-- ==== Sys2Proof/Certificates/Slice0/Obligations.lean ====
section
/-! DEFINITION. The statements for the provers. In each, `u` is the state that the command meets: `s` with everything that had
occurred before it completed (log 1). A command that names one of those happenings meets `s` itself. -/

open Sys2Proof Sys2Proof.Machine

/-! ## The machine -/

/-- A step runs the command at the front of the queue with the queue's rest; with none the block idles (log 5). -/
def Obligations.StepRunsFrontCommand : Prop :=
  ∀ s : State,
    (∀ c rest, s.pending = c :: rest → step s = exec c { s with pending := rest }) ∧
    (s.pending = [] → step s = .next s)

/-- No command changes the queue of waiting commands: only `step` takes from it (log 6). -/
def Obligations.ExecKeepsQueue : Prop :=
  ∀ c s t, exec c s = .next t → t.pending = s.pending

/-- Completing what has occurred always ends with nothing outstanding, whatever state it starts from (R8, R76, R79; log 1). -/
def Obligations.SettleCompletes : Prop := ∀ s : State, Settled s.settle

/-- The reset state is sound, has nothing outstanding, and no command waits. -/
def Obligations.ResetIsSound : Prop := Sound State.reset ∧ Settled State.reset ∧ State.reset.pending = []

/-! ## Invariants of every step -/

/-- Every step keeps the write queue's rules (R7, R11, R12). That the burst count is 0 outside a burst is read from 1.8 (DEDUCED,
log 28). -/
def Obligations.WriteQueueKept : Prop := ∀ s t, WriteQueueInv s → step s = .next t → WriteQueueInv t

/-- Every step keeps at most one request of each master before the passage (R1, R9). -/
def Obligations.MastersKept : Prop := ∀ s t, MastersInv s → step s = .next t → MastersInv t

/-- Every step keeps the frame records, the free-frame count and the pace state together (3.1, R47, R48). -/
def Obligations.FramesKept : Prop := ∀ s t, FrameInv s → step s = .next t → FrameInv t

/-- Every step keeps the imaging window list's bounds (3.6, R40 to R42). -/
def Obligations.WindowKept : Prop := ∀ s t, WindowInv s → step s = .next t → WindowInv t

/-- Every step keeps the pending queue equal to the PENDING slots, each once (R61). -/
def Obligations.PendingKept : Prop := ∀ s t, PendingInv s → step s = .next t → PendingInv t

/-- Every step keeps the table empty in the states without launched sheets, and each counter 0 where it does not run (R88, R92,
R93, R97, R98, R162). -/
def Obligations.PathKept : Prop := ∀ s t, PathInv s → step s = .next t → PathInv t

/-- Every step keeps at most 16 orders in table and reprint list, and only faces of the table's sheets in the calendar (R105,
R111). -/
def Obligations.SheetsKept : Prop :=
  ∀ s t, TableRoomInv s → CalendarInv s → step s = .next t → TableRoomInv t ∧ CalendarInv t

/-- Every step keeps the event ring: records exactly at the positions from the head on for the count (10.1, R170, R171). -/
def Obligations.EventRingKept : Prop := ∀ s t, EventRingInv s → step s = .next t → EventRingInv t

/-- Every step keeps D_del one past a valid delivery record while armed (R26, R27). -/
def Obligations.DeliveryKept : Prop := ∀ s t, DeliveryInv s → step s = .next t → DeliveryInv t
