/-! ## Control words -/

/-- The row of a request code is that code's control word (11.3). -/
theorem exec_controlRow (code a b x : Byte) (m : Master) (s : State) :
    exec (controlRow code m a b x) s = mirrorCommand m (controlWord code a b x) s := by
  have hcode (n : Nat) (c : Byte) (hc : c.toNat = n) (h : code.toNat = n) : code = c := BitVec.eq_of_toNat_eq (h.trans hc.symm)
  unfold controlRow
  split
  next h => rw [hcode 1 1 rfl h]; rfl
  next h => rw [hcode 2 2 rfl h]; rfl
  next h => rw [hcode 3 3 rfl h]; rfl
  next h => rw [hcode 4 4 rfl h]; rfl
  next h => rw [hcode 5 5 rfl h]; rfl
  next h => rw [hcode 6 6 rfl h]; rfl
  next h => rw [hcode 7 7 rfl h]; rfl
  next h => rw [hcode 8 8 rfl h]; rfl
  next h => rw [hcode 9 9 rfl h]; rfl
  next h => rw [hcode 10 10 rfl h]; rfl
  next => rfl

/-- A request in a reset period is held (R24), and a held master's request is the fault of log 4. -/
theorem busRequest_cases (m : Master) (q : Request) (f : State → State) (s : State) :
    (s.settle.busHeld m = false → s.settle.inReset = true → busRequest m q f s = .next
      { s.settle with bus :=
        { s.settle.bus.setPort m .held with heldRequests := s.settle.bus.heldRequests ++ [q] } }) ∧
    (s.settle.busHeld m = true → busRequest m q f s = .fault (.masterHeld m)) := by
  refine ⟨fun hfree hperiod => ?_, fun hheld => ?_⟩
  · simp only [busRequest, hfree, hperiod, Bool.false_eq_true, if_true, if_false]
    rfl
  · simp only [busRequest, hheld, if_true]

/-- Settles O16: the cases of a request before it is taken. -/
theorem requestsAnsweredOrHeld : Obligations.RequestsAnsweredOrHeld := by
  intro s u hsettle
  subst hsettle
  refine ⟨fun w hhears hen => ?_, fun r hhears hen => ?_, fun w => ?_, fun r => ?_, fun w => ?_, fun r => ?_, ?_⟩
  · rw [exec_busWrite_of_hears hhears]
    simp only [presentWrite, if_pos hen]
    rfl
  · rw [exec_busRead_of_hears hhears]
    simp only [presentRead, if_pos hen]
    exact ⟨_, rfl⟩
  · exact (busRequest_cases w.master (.write w) (presentWrite w) s).1
  · exact (busRequest_cases r.master (.read r) (presentRead r) s).1
  · exact (busRequest_cases w.master (.write w) (presentWrite w) s).2
  · exact (busRequest_cases r.master (.read r) (presentRead r) s).2
  · intro m code a b x hfree harmed
    rw [exec_controlRow]
    simp [mirrorCommand, hfree, harmed]

/-- A full write of a request word enables a byte. -/
theorem enables_ne_zero_of_word {en : Enables} (h : enablesWord en 0 = true) : en ≠ 0 := by
  rintro rfl
  simp [enablesWord] at h

/-- A write to the mirror is the mirror's command (R4, R166). -/
theorem exec_busWrite_mirror {s : State} {w : WriteReq} {k : Nat} (hperiod : s.settle.inReset = false)
    (harmed : s.settle.armed = true) (hen : w.enables ≠ 0) (hregion : s.settle.region w.line = .mirror k) :
    exec (.busWrite w) s = mirrorCommand w.master (mirrorWrite k w.enables w.data) s := by
  have hq : s.settle.queueing w = false := by simp [State.queueing, hregion]
  change busRequest w.master (.write w) (presentWrite w) s = _
  simp only [busRequest, mirrorCommand, hperiod, harmed, Bool.not_true, Bool.or_self, Bool.false_eq_true, if_false]
  rw [presentWrite_of_canTake hen (State.canTake_of_not_queueing hq _)]
  split
  · rfl
  · by_cases hm : w.master = .fetcher
    · rw [takeWrite_of_fetcher hm, if_pos hm, State.guardTarget, hregion]
    · rw [if_neg hm]
      simp only [takeWrite, if_neg hm, hregion]

/-- Settles O59: both are the mirror's command with the same word. -/
theorem requestWordsAreBusWrites : Obligations.RequestWordsAreBusWrites := by
  intro s u w hsettle hperiod harmed hword
  subst hsettle
  have hen := enables_ne_zero_of_word hword
  refine ⟨fun hregion => ?_, fun hregion => ?_, fun hregion => ?_⟩
  · rw [exec_busWrite_mirror hperiod harmed hen hregion, exec_controlRow]
    congr 1
    funext u
    simp only [mirrorWrite, hword, if_true]
  · rw [exec_busWrite_mirror hperiod harmed hen hregion]
    change _ = mirrorCommand w.master (eventsTakenWord (byteAt w.data 0) (lineField w.data 1 3)) s
    congr 1
    funext u
    simp only [mirrorWrite, hword, if_true]
  · rw [exec_busWrite_mirror hperiod harmed hen hregion]
    change _ = mirrorCommand w.master (clearStandingWord (byteAt w.data 0) (lineField w.data 1 3)) s
    congr 1
    funext u
    simp only [mirrorWrite, hword, if_true]

end Sys2Proof.Machine

/-! # Proofs: resets, setup and the memory port -/

namespace Sys2Proof.Machine

/-! ## Hardware resets (R22 to R24) -/

/-- With an empty table no tray is picked from (R116). -/
theorem State.pick_of_empty {s : State} (h : s.track.table = []) : Vector.ofFn s.pick = Vector.replicate 4 false := by
  apply Vector.ext
  intro i hi
  simp [State.pick, h]

/-- In a reset period with power, only PACE_HOLD is high (R24). -/
theorem State.outputs_of_reset {s : State} (hpower : s.pins.powerGood = true) (hperiod : s.inReset = true)
    (hpath : s.seqr.path = .unconfigured) (htrack : s.track = .reset 0) (hhold : s.frames.hold = true) :
    s.outputs = ⟨false, false, Vector.replicate 4 false, false, false, false, true, false⟩ := by
  have hpick : Vector.ofFn s.pick = Vector.replicate 4 false := State.pick_of_empty (by rw [htrack]; rfl)
  simp only [State.outputs, hpower, if_true, hpick, State.attention, hperiod, State.driven, hpath, htrack, hhold]
  rfl

/-- Settles O14: the reset commands write every block's reset value, and the lines are computed from them. -/
theorem hardwareResets : Obligations.HardwareResets := by
  intro s u hsettle
  subst hsettle
  refine ⟨fun resetN => ⟨_, rfl, rfl, rfl⟩, fun hout => ?_, fun hreset => ?_⟩
  · have hpower : s.settle.pins.powerGood = true := by
      simp only [State.inReset, Bool.not_eq_false', Bool.and_eq_true] at hout
      exact hout.1
    refine ⟨_, ?_, rfl, State.outputs_of_reset hpower (by simp [State.inReset]) rfl rfl rfl⟩
    change execLineReset s = _
    simp only [execLineReset, hout, Bool.false_eq_true, if_false]
    rfl
  · change execLineReset s = _
    simp only [execLineReset, hreset, if_true]

/-- Settles O15: the held requests are presented one after another to the state out of reset. -/
theorem resetPeriodEnds : Obligations.ResetPeriodEnds := by
  intro s u hsettle hpower hlow
  subst hsettle
  change execResetPeriodEnd s = _
  simp only [execResetPeriodEnd, hpower, hlow, Bool.not_false, Bool.and_self, if_true]
  rfl

/-! ## The setup area while UNCONFIGURED (R16 to R20) -/

/-- The unconfigured decode of one of the eight setup lines (R2). -/
theorem State.region_setupLine {u : State} (harmed : u.armed = false) (block : Fin 8) :
    u.region (BitVec.ofNat 27 block.val) = .setup block.val := by
  have haddr : lineAddress (BitVec.ofNat 27 block.val) = block.val * 32 := by
    simp only [lineAddress, BitVec.toNat_ofNat]
    omega
  simp only [State.region, harmed, Bool.false_eq_true, if_false, unconfiguredRegion, haddr]
  rw [if_pos (by omega), Nat.mul_div_cancel _ (by decide)]

/-- A write to a setup line while UNCONFIGURED goes to the latch, which answers it (R2, R5). -/
theorem presentWrite_setup {u : State} {w : WriteReq} (block : Fin 8) (harmed : u.armed = false) (hm : w.master ≠ .fetcher)
    (hen : w.enables ≠ 0) (hline : w.line = BitVec.ofNat 27 block.val) :
    presentWrite w u = (setupWrite block.val w.enables w.data u).2.answer w.master (setupWrite block.val w.enables w.data u).1 := by
  have hregion : u.region w.line = .setup block.val := hline ▸ State.region_setupLine harmed block
  have hq : u.queueing w = false := by simp [State.queueing, hregion, harmed]
  rw [presentWrite_of_canTake hen (State.canTake_of_not_queueing hq _)]
  simp only [takeWrite, if_neg hm, hregion, harmed, Bool.false_eq_true, if_false]

/-- The read-only byte 252 is byte 28 of line 7 (R16, R174). -/
theorem captureEnables_eq (block : Fin 8) (en : Enables) :
    captureEnables block.val en = if block = 7 then en &&& 0xEFFFFFFF#32 else en := by
  have hseven : block.val = 7 ↔ block = 7 := by rw [Fin.ext_iff]; rfl
  have hmask : ~~~(1#32 <<< 28) = 0xEFFFFFFF#32 := by decide
  simp only [captureEnables, hseven, hmask]

/-- The bytes that an answered read enables are those read (R165). -/
theorem byteAt_answerBytes (s : State) (en : Enables) (f : Nat → Byte) {i : Nat} (hi : i < 32) (hen : en.getLsbD i = true) :
    byteAt (s.answerBytes en f) i = f i := by
  simp only [State.answerBytes, byteAt_packBytes _ i hi, hen, if_true]

/-- Settles O17: the latch captures the write, and answers the read from its image. -/
theorem setupWriteCaptured : Obligations.SetupWriteCaptured := by
  refine ⟨fun s u m block en data hsettle hhears harmed hm hen hattempt => ?_, fun s u r block hsettle hhears harmed hen hline => ?_⟩
  · subst hsettle
    change exec (.busWrite (setupRequest m block en data)) s = _
    rw [exec_busWrite_of_hears (w := setupRequest m block en data) hhears,
      presentWrite_setup (w := setupRequest m block en data) block harmed hm hen rfl]
    have hcapture : captureImage s.settle.latch.image block.val en data = s.settle.latch.image.set block
        (mergeLine s.settle.latch.image[block] data (if block = 7 then en &&& 0xEFFFFFFF#32 else en)) := by
      rw [← captureEnables_eq]
      apply Vector.ext
      intro i hi
      simp [captureImage, Vector.getElem_setIfInBounds, Vector.getElem_set]
    have hwrite : setupWrite block.val en data s.settle = (.completion, { s.settle with
        latch := { s.settle.latch with image := captureImage s.settle.latch.image block.val en data } }) := by
      simp only [setupWrite, hattempt, Bool.false_eq_true, if_false]
    change Host.Outcome.next ((setupWrite block.val en data s.settle).2.answer m _) = _
    rw [← hcapture]
    simp only [setupRequest, hwrite]
    rfl
  · subst hsettle
    have hregion : s.settle.region r.line = .setup block.val := hline ▸ State.region_setupLine harmed block
    refine ⟨s.settle.answerBytes r.enables (imageRead s.settle.latch block.val), ?_, fun i hi hbyte => ?_⟩
    · rw [exec_busRead_of_hears hhears]
      simp only [presentRead, if_neg hen, hregion, harmed, Bool.false_eq_true, if_false]
      rfl
    · rw [byteAt_answerBytes _ _ _ hi hbyte]
      have hseven : block.val = 7 ↔ block = 7 := by rw [Fin.ext_iff]; rfl
      refine ⟨fun hother => ?_, fun hblock hi28 => ?_⟩
      · simp only [imageRead, hseven, if_neg hother]
        simp
      · have hresult : imageRead s.settle.latch block.val i = s.settle.latch.armResult.code :=
          if_pos ⟨hseven.mpr hblock, hi28⟩
        rw [hresult]
        cases s.settle.latch.armResult <;> rfl

/-- The attempt of ARM reaches the latch as a write of line 7 (R17). -/
theorem exec_arm_of_hears {s : State} {m : Master} {en : Enables} {data : Line} (hhears : s.settle.hears m)
    (harmed : s.settle.armed = false) (hm : m ≠ .fetcher) :
    exec (.arm m en data) s = .next
      ((setupWrite 7 (armRequest m en data).enables (armRequest m en data).data s.settle).2.answer m
        (setupWrite 7 (armRequest m en data).enables (armRequest m en data).data s.settle).1) := by
  change exec (.busWrite (armRequest m en data)) s = _
  have hen : (armRequest m en data).enables ≠ 0 := by
    intro h
    have := congrArg (fun e : Enables => e.getLsbD 24) h
    simp [armRequest] at this
  rw [exec_busWrite_of_hears (w := armRequest m en data) hhears,
    presentWrite_setup (w := armRequest m en data) 7 harmed hm hen rfl]
  rfl

/-- A failed attempt is aborted with its result (R18). -/
theorem setupWrite_failed {en : Enables} {data : Line} {u : State} {r : ArmResult} (hattempt : isArmAttempt 7 en data = true)
    (hresult : validate (setupOf (captureImage u.latch.image 7 en data)) = r) (hr : r ≠ .passed) :
    setupWrite 7 en data u = (.abort, { u with latch := { u.latch with armResult := r } }) := by
  simp only [setupWrite, hattempt, if_true, hresult]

• [Exercise details] Take each line in the listing that has the word "nothing" and copy it.

• [Your solution]
/-- Completing what has occurred always ends with nothing outstanding, whatever state it starts from (R8, R76, R79; log 1). -/
/-- The reset state is sound, has nothing outstanding, and no command waits. -/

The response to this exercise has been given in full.